Matillion
The Kensu collector for Matillion is a powerful tool designed to enhance data observability in your Matillion data pipelines. By collecting metadata from Matillion job runs and Snowflake tables, it provides valuable insights into data lineage, schema changes, and metrics.
The main purpose of the Kensu collector for Matillion is to generate data observations based on Matillion job runs. It enables users to track the flow of data, understand dependencies, and ensure data quality and compliance. With Kensu, you can gain a holistic view of your data pipelines and make informed decisions.
The Kensu collector works by fetching job run JSON data from the Matillion API. It then extracts lineage and contextual information (job name, Matillion project, environment, timestamp) from this data, allowing you to understand which jobs produce which outputs and consume which inputs. To enrich the observations, the collector also retrieves schema information and metrics from the associated Snowflake tables.
The Kensu collector collects a wealth of information from your Matillion job runs and Snowflake tables. This includes job run details, such as start time, end time, and status, as well as input and output tables used by each job. Additionally, it captures schema information and metrics associated with the tables used in your Matillion jobs.
The collector seamlessly integrates with Matillion, leveraging the Matillion API to retrieve job run data. This integration requires a Matillion connection to be configured, enabling the collector to access the necessary information. With this connection, you can easily fetch data observations for all your Matillion jobs.
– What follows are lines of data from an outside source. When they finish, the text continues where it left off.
-- ==== Sys2Proof/Laws/Exec.lean ====
section
/-!
SUPPORT. Everything an instruction and a step can do, said once: the list of actions of each instruction, and the
three ways a step goes.
-/
namespace Sys2Proof.Machine

open Sys2Proof

/-- The actions of an instruction and what BUF holds when they start, or why it is refused. -/
def operation (i : Instr) (s : State) : Except Refusal (List Action × Memory) :=
  match i with
  | .init => .ok (initActions s.params s.bl, s.buf)
  | .clear => .ok (clearActions s.params s.bl, s.buf)
  | .setCursor row column =>
    if ddramAddr row column > Config.maxDdramAddr then .error .addressOverflow
    else .ok (setCursorActions s.params s.bl row column, s.buf)
  | .printText v => .ok (printTextActions s.params s.bl (textOperand v s.text), s.buf)
  | .printFormatted =>
    match split s.params s.num with
    | .error r => .error r
    | .ok parts =>
      match renderForBuf s.params s.fmt parts.1 parts.2 with
      | .error r => .error r
      | .ok text =>
        .ok (printTextActions s.params s.bl (some (loadText (storeText s.params text s.buf))),
          storeText s.params text s.buf)
  | .printChar character => .ok (printCharActions s.params s.bl character, s.buf)
  | .sendByte frame => .ok (sendByteActions s.params frame, s.buf)
  | .sendNibble v4 rs => .ok (sendNibbleActions s.params s.bl v4 rs, s.buf)
  | .sendMessage v8 rs => .ok (sendMessageActions s.params s.bl v8 rs, s.buf)
  | .cmdClearDisplay => .ok (sendCommandActions s.params s.bl s.params.cmdClearDisplay, s.buf)
  | .cmdReturnHome => .ok (sendCommandActions s.params s.bl s.params.cmdReturnHome, s.buf)
  | .cmdEntryModeInc => .ok (sendCommandActions s.params s.bl s.params.cmdEntryModeInc, s.buf)
  | .cmdDisplayOff => .ok (sendCommandActions s.params s.bl s.params.cmdDisplayOff, s.buf)
  | .cmdDisplayOn => .ok (sendCommandActions s.params s.bl s.params.cmdDisplayOn, s.buf)
  | .cmdFunctionSet4Bit => .ok (sendCommandActions s.params s.bl s.params.cmdFunctionSet4Bit, s.buf)
  | .setDdramAddr address => .ok (sendCommandActions s.params s.bl (ddramCommand address.toNat), s.buf)

/-- Everything `exec` can do. -/
theorem exec_eq (i : Instr) (s : State) :
    exec i s =
      if s.busy then .refused .operationInProgress
      else
        match operation i s with
        | .error r => .refused r
        | .ok (actions, buf) => finish (run actions { s with buf := buf }) := by
  by_cases hb : s.busy = true
  · rw [if_pos hb]
    cases i <;> simp [exec, execInit, execClear, execSetCursor, execPrintText, execPrintFormatted, execPrintChar,
      execSendByte, execSendNibble, execSendMessage, execCmdClearDisplay, execCmdReturnHome, execCmdEntryModeInc,
      execCmdDisplayOff, execCmdDisplayOn, execCmdFunctionSet4Bit, execSetDdramAddr, perform, hb]
  · rw [if_neg hb]
    have hb : s.busy = false := by simpa using hb
    cases i with
    | setCursor row column =>
      simp only [exec, execSetCursor, operation]
      rw [if_neg (by simp [hb])]
      split
      · rfl
      · exact perform_idle hb
    | printFormatted =>
      simp only [exec, execPrintFormatted, operation, hb, printFormattedInt, printBuf]
      simp only [Bool.false_eq_true, if_false]
      cases split s.params s.num with
      | error r => rfl
      | ok parts =>
        dsimp only
        cases renderForBuf s.params s.fmt parts.1 parts.2 with
        | error r => rfl
        | ok text => exact perform_idle rfl
    | _ => exact perform_idle hb

/-- Everything known of an instruction that gives a next state. -/
theorem exec_next {i : Instr} {s t : State} (h : exec i s = .next t) :
    s.busy = false ∧ ∃ actions buf, operation i s = .ok (actions, buf) ∧
      finish (run actions { s with buf := buf }) = .next t := by
  rw [exec_eq] at h
  split at h
  · simp at h
  · next hb =>
    refine ⟨by simpa using hb, ?_⟩
    split at h
    · simp at h
    · next actions buf e => exact ⟨actions, buf, e, h⟩

/-- The only instruction that raises a failure of its own is PRINT_TEXT of the null reference (R244). -/
theorem operation_raise {i : Instr} {s : State} {actions : List Action} {buf : Memory}
    (h : operation i s = .ok (actions, buf)) :
    (∀ c, Action.raise c ∉ actions) ∨ (i = .printText 0 ∧ actions = [.raise .nullText]) := by
  cases i with
  | init =>
    simp only [operation, Except.ok.injEq, Prod.mk.injEq] at h
    obtain ⟨rfl, -⟩ := h
    left; intro c
    simp [initActions, initCommandActions, initCommands, sendCommandActions, sendMessageActions, sendNibbleActions,
      sendByteActions]
  | printText v =>
    simp only [operation, Except.ok.injEq, Prod.mk.injEq] at h
    obtain ⟨rfl, -⟩ := h
    rcases bit_eq_zero_or_one v with rfl | rfl
    · exact .inr ⟨rfl, rfl⟩
    · exact .inl (printTextActions_no_raise _ _ _)
  | printFormatted =>
    simp only [operation] at h
    split at h
    · simp at h
    · split at h
      · simp at h
      · simp only [Except.ok.injEq, Prod.mk.injEq] at h
        obtain ⟨rfl, -⟩ := h
        exact .inl (printTextActions_no_raise _ _ _)
  | setCursor row column =>
    simp only [operation] at h
    split at h
    · simp at h
    · simp only [Except.ok.injEq, Prod.mk.injEq] at h
      obtain ⟨rfl, -⟩ := h
      exact .inl (not_raise_of_requests (requests_sendMessage _ _ _ _))
  | sendByte frame =>
    simp only [operation, Except.ok.injEq, Prod.mk.injEq] at h
    obtain ⟨rfl, -⟩ := h
    exact .inl (not_raise_of_requests (requests_sendByte _ _))
  | sendNibble v4 rs =>
    simp only [operation, Except.ok.injEq, Prod.mk.injEq] at h
    obtain ⟨rfl, -⟩ := h
    exact .inl (not_raise_of_requests (requests_sendByte _ _))
  | _ =>
    simp only [operation, Except.ok.injEq, Prod.mk.injEq] at h
    obtain ⟨rfl, -⟩ := h
    exact .inl (not_raise_of_requests (requests_sendMessage _ _ _ _))

/-- An operation that starts keeps BUF canonical and inside its 32 bytes. -/
theorem operation_buf {i : Instr} {s : State} {actions : List Action} {buf : Memory}
    (h : operation i s = .ok (actions, buf)) (hw : Memory.wf s.buf) (hi : Memory.inBuf s.buf) :
    Memory.wf buf ∧ Memory.inBuf buf := by
  cases i with
  | printFormatted =>
    simp only [operation] at h
    split at h
    · simp at h
    · split at h
      · simp at h
      · next text ht =>
        simp only [Except.ok.injEq, Prod.mk.injEq] at h
        obtain ⟨-, rfl⟩ := h
        exact ⟨storeText_wf _ _ hw, storeText_inBuf _ _ hi (renderForBuf_length ht)⟩
  | setCursor row column =>
    simp only [operation] at h
    split at h
    · simp at h
    · simp only [Except.ok.injEq, Prod.mk.injEq] at h
      obtain ⟨-, rfl⟩ := h; exact ⟨hw, hi⟩
  | _ =>
    simp only [operation, Except.ok.injEq, Prod.mk.injEq] at h
    obtain ⟨-, rfl⟩ := h; exact ⟨hw, hi⟩

/-- Everything a step that gives a next state can be: going on with the operation in progress, waiting for the host,
or running the request at the front of the queue. -/
theorem step_next {s t : State} (h : step s = .next t) :
    (s.busy = true ∧ finish (run s.pending s) = .next t) ∨ (s.busy = false ∧ s.queue = [] ∧ t = s) ∨
    (∃ q rest i, s.busy = false ∧ s.queue = q :: rest ∧ decode (requestEncoding q) = .ok i ∧
      exec i (acceptRequest q rest s) = .next t) := by
  simp only [step] at h
  split at h
  · next hb => exact .inl ⟨hb, h⟩
  · next hb =>
    split at h
    · next hq => simp at h; exact .inr (.inl ⟨by simpa using hb, hq, h.symm⟩)
    · next q rest hq =>
      simp only [runRequest] at h
      split at h
      · simp at h
      · next i hi => exact .inr (.inr ⟨q, rest, i, by simpa using hb, hq, hi, h⟩)

end Sys2Proof.Machine
end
Ensure segregation: The Collector can be configured to handle a set of Matillion jobs only for which a different polling period can be defined (to relax the collector, for example) and a diverse collection of information to connect to Matillion or the default Kensu connection. Also, each Matillion Job can have its own Kensu connection in the Hub to assign them to different Kensu Application Groups via their token.
To provide comprehensive insights, the Kensu collector also requires Snowflake connections. These connections are used to fetch schema information and metrics from the Snowflake tables associated with your Matillion jobs. By combining data from Matillion and Snowflake, you can gain a complete understanding of your data pipelines.
The Kensu collector includes a powerful circuit breaker feature that adds an extra layer of control to your data processing. With this feature, the collector checks the observations in Kensu to identify any job-related data issues. If a data issue is detected, the circuit breaker will prevent the affected job from continuing its execution, safeguarding the integrity of your data.
The Kensu collector for Matillion comes with a few limitations that you should be aware of:
- The SQL parser used by the collector, sqloxide, may not fully parse complex SQL statements, which could result in incomplete lineage information. Please verify the completeness of the observed lineage in such cases.
- Unsupported cases will create empty lineages, which are not sent to Kensu Core
- The Kensu collector for Matillion has been tested with Snowflake data sources only.
- The Kensu collector for Matillion has been tested with Snowflake data sources with jobs containing the following activities: - Table input - Calculator - Rename - Rewrite Table - Table Update - Distinct - Join - Create View - Extract Nested Data
The Kensu collector for Matillion follows a series of steps to collect, process, and aggregate the necessary data for observability and governance. Here's an overview of the inner workings of the collector:
- Data Retrieval: The collector retrieves the latest job run data from the Matillion API at regular intervals, typically every 5 minutes. This ensures that the observations are up to date and capture the most recent changes in your Matillion data pipelines.
- JSON Processing: Once the job run data is obtained, the collector processes the JSON response, extracting relevant information such as data sources, lineage details, and job information. This step involves parsing and structuring the JSON data for further analysis.
- Snowflake Querying: For each data source identified in the job run data, the collector queries the corresponding Snowflake table to retrieve additional metadata. This includes the schema information, such as column names and data types, as well as a set of metrics. The metrics collected may include statistics like missing values, number of rows, and distributions for numerical columns. By fetching this additional information from Snowflake, the collector enriches the observations with valuable insights about the underlying data.
- Aggregation and Sending: After retrieving the necessary data from both the Matillion API and Snowflake, the collector aggregates and processes the collected information. It organizes the observations, aligning them with the appropriate job runs, data sources, and associated metadata. Finally, the collector sends the aggregated data to the Kensu core, where it can be utilized for comprehensive data observability, governance, and analysis.